By the time we reached Riosucio, it was almost noon and we were a dusty, dirty mess. Oh well. It was fun!

Next we bought tickets for Salento. A lady was selling tamales and cheese biscuits so we got some lunch while waiting. This bus was luxurious after the last one and we kept nodding off on the way despite trying to stay awake to see the view.

It was after 4 by the time we reached Salento and we walked the few minutes to the Zorzal Hostel. After dropping off the bags and trying to quickly clean up we walked to town to find dinner. Cumana Bistro was recommended and it sure was good. I enjoyed a Venezuelan trout and Anita stuffed chicken. Yum!

It’s been a while and our clothes are getting smelly. Since this hostel does laundry we gathered it together to drop off in the morning. I love that luxury 😀

We have yet to figure out where we’re going after Salento.

The hostal Zorzal offers breakfast from 7-9:30 and yo have to choose a time. We seem to be morning people so we chose 7 am. After a really good breakfast and the advice from our host, we caught a bus heading down the road and got them to drop us off at the bridge. There we walked up the path to find the Santa Rita waterfall. That turned out to be a huge place full of beautiful hiking paths, a couple of natural pools, a cave and 2 waterfalls. We managed to cover ever path in the place (some twice 😉 ) and headed back down the hill. We didn’t have long to wait for the bus.

Back at the hostel we cleaned up and walked to town where we shopped for a while before getting dinner at the Cumana again. We tried another one but it didn’t open until 6:30 and we were too hungry to wait a half hour.

The next day again we started early, then walked to town to find a jeep in the square to take us to Corcora. By 9 am we’d started the walk. We’d been told it’s 12-14 km and it’s “easy”. Right. It wasn’t really difficult but I wouldn’t call it easy. The first 5 km was straight up hill and took us about 2 hours as we stopped along the way for pictures and to enjoy the gorgeous views. At the finca la Montana we enjoyed a coffee and took pictures of a humming bird on a nest.

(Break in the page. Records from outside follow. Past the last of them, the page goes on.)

-- ==== Sys2Proof/Machine/Flags.lean ====
section
/-! DEFINITION. The ALU (R120 to R123), the shifter (R180), the flag writes of the instructions (R26) and the condition
test (R240). -/

namespace Sys2Proof.Machine

/-- What the ALU returns: a Word and the four flags. -/
structure AluResult where
  value : Word
  n : Bool
  z : Bool
  c : Bool
  v : Bool
  deriving DecidableEq, Repr

/-- The kinds of shift (R180). -/
inductive ShiftKind where
  | lsl | lsr | asr | ror
  deriving DecidableEq, Repr

/-- N of `NZ(r)`: `r[31]` (R120). -/
def isNegative (r : Word) : Bool := r.getLsbD 31

/-- Z of `NZ(r)`: `r = 0` (R120). -/
def isZero (r : Word) : Bool := r == 0#32

/-- `AddWithCarry(x, y, cin)` with `NZ` of its result (R120). The sums are exact. -/
def addWithCarry (x y : Word) (cin : Bool) : AluResult :=
  let usum : Nat := x.toNat + y.toNat + cin.toNat
  let ssum : Int := x.toInt + y.toInt + cin.toNat
  let result := BitVec.ofNat 32 usum
  { value := result
    n := isNegative result
    z := isZero result
    c := decide (usum > 0xFFFFFFFF)
    v := decide (result.toInt ≠ ssum) }

/-- `add(a, b)` (R121). -/
def aluAdd (a b : Word) : AluResult := addWithCarry a b false

/-- `sub(a, b)` (R122): C is "no borrow". -/
def aluSub (a b : Word) : AluResult :=
  let result := a - b
  { value := result
    n := isNegative result
    z := isZero result
    c := decide (a.toNat ≥ b.toNat)
    v := a.getLsbD 31 != b.getLsbD 31 && result.getLsbD 31 != a.getLsbD 31 }

/-- `mul(a, b)`: the low 32 bits of the exact product (R123). -/
def aluMul (a b : Word) : Word := BitVec.ofNat 32 (a.toNat * b.toNat)

/-- `Shift_C(x, kind, n, cin)` (R180): the result and the carry. Division of the signed reading by a power of two rounds
toward minus infinity. -/
def shiftC (x : Word) (kind : ShiftKind) (n : Nat) (cin : Bool) : Word × Bool :=
  if n = 0 then (x, cin)
  else
    match kind with
    | .lsl => if n ≤ 32 then (BitVec.ofNat 32 (x.toNat * 2 ^ n), x.getLsbD (32 - n)) else (0#32, false)
    | .lsr => if n ≤ 32 then (BitVec.ofNat 32 (x.toNat / 2 ^ n), x.getLsbD (n - 1)) else (0#32, false)
    | .asr => (BitVec.ofInt 32 (x.toInt / 2 ^ min n 32), x.getLsbD (min n 32 - 1))
    | .ror =>
      let r := n % 32
      if r = 0 then (x, x.getLsbD 31)
      else
        let y := BitVec.ofNat 32 (x.toNat / 2 ^ r + x.toNat % 2 ^ r * 2 ^ (32 - r))
        (y, y.getLsbD 31)

/-! ## Flag writes -/

/-- N, Z, C and V from the ALU (R26). -/
def State.setFlags (s : State) (r : AluResult) : State := s.setNZCV r.n r.z r.c r.v

/-- N and Z from a result; C and V are kept (R14, R26). -/
def State.setNZ (s : State) (r : Word) : State := s.setNZCV (isNegative r) (isZero r) s.flagC s.flagV

/-- N and Z from a result and C from the shifter; V is kept (R14, R26). -/
def State.setNZC (s : State) (r : Word) (c : Bool) : State := s.setNZCV (isNegative r) (isZero r) c s.flagV

/-! ## The condition test -/

/-- `ConditionPassed(cond)` (R240). -/
def State.conditionPassed (s : State) : Cond → Bool
  | .eq => s.flagZ
  | .ne => !s.flagZ
  | .cs => s.flagC
  | .cc => !s.flagC
  | .mi => s.flagN
  | .pl => !s.flagN
  | .vs => s.flagV
  | .vc => !s.flagV
  | .hi => s.flagC && !s.flagZ
  | .ls => !s.flagC || s.flagZ
  | .ge => s.flagN == s.flagV
  | .lt => s.flagN != s.flagV
  | .gt => !s.flagZ && s.flagN == s.flagV
  | .le => s.flagZ || s.flagN != s.flagV
  | .al => true

end Sys2Proof.Machine
end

Then came the trek down. You’d think down would be easy. Nope. We scrambled over rocks, tree roots, through streams and steep inclines. It was fun. Again, not terribly difficult but certainly not easy. At a fork in the path you can go up to see the hummingbird house or continue down. We’d been told it was worth it. It’s only another 1 km in and then the same path back. Again, nobody told us it was straight uphill. More scrambling over boulders, tree roots and through streams. It was worth it after the fact. We enjoyed a nice cup of hot chocolate with cheese while watching some gorgeous birds.

Back down that path we continued on the original until another fork with a sign “fog waterfall” Hmm. Is it worth it? A man walking by said it wasn’t far and it was so we went. This one at least had some heavy rope we could use to brace ourselves while doing more scrambling. Yep. It was worth it.

The rest of the path was nice and not too difficult. Just the final hill was a bit of a killer. By the time we got back to the village it was after 3 pm. That’s 6 hours. Not bad considering the stops we’d made.

How many people can you fit in a jeep? Apparently in Colombia it’s 14 and a dog. Fun.

Back in Salento we treated ourselves to a moccachino (me), cappachina (Anita) and a piece of cake at the Willy’s cafe. YUM!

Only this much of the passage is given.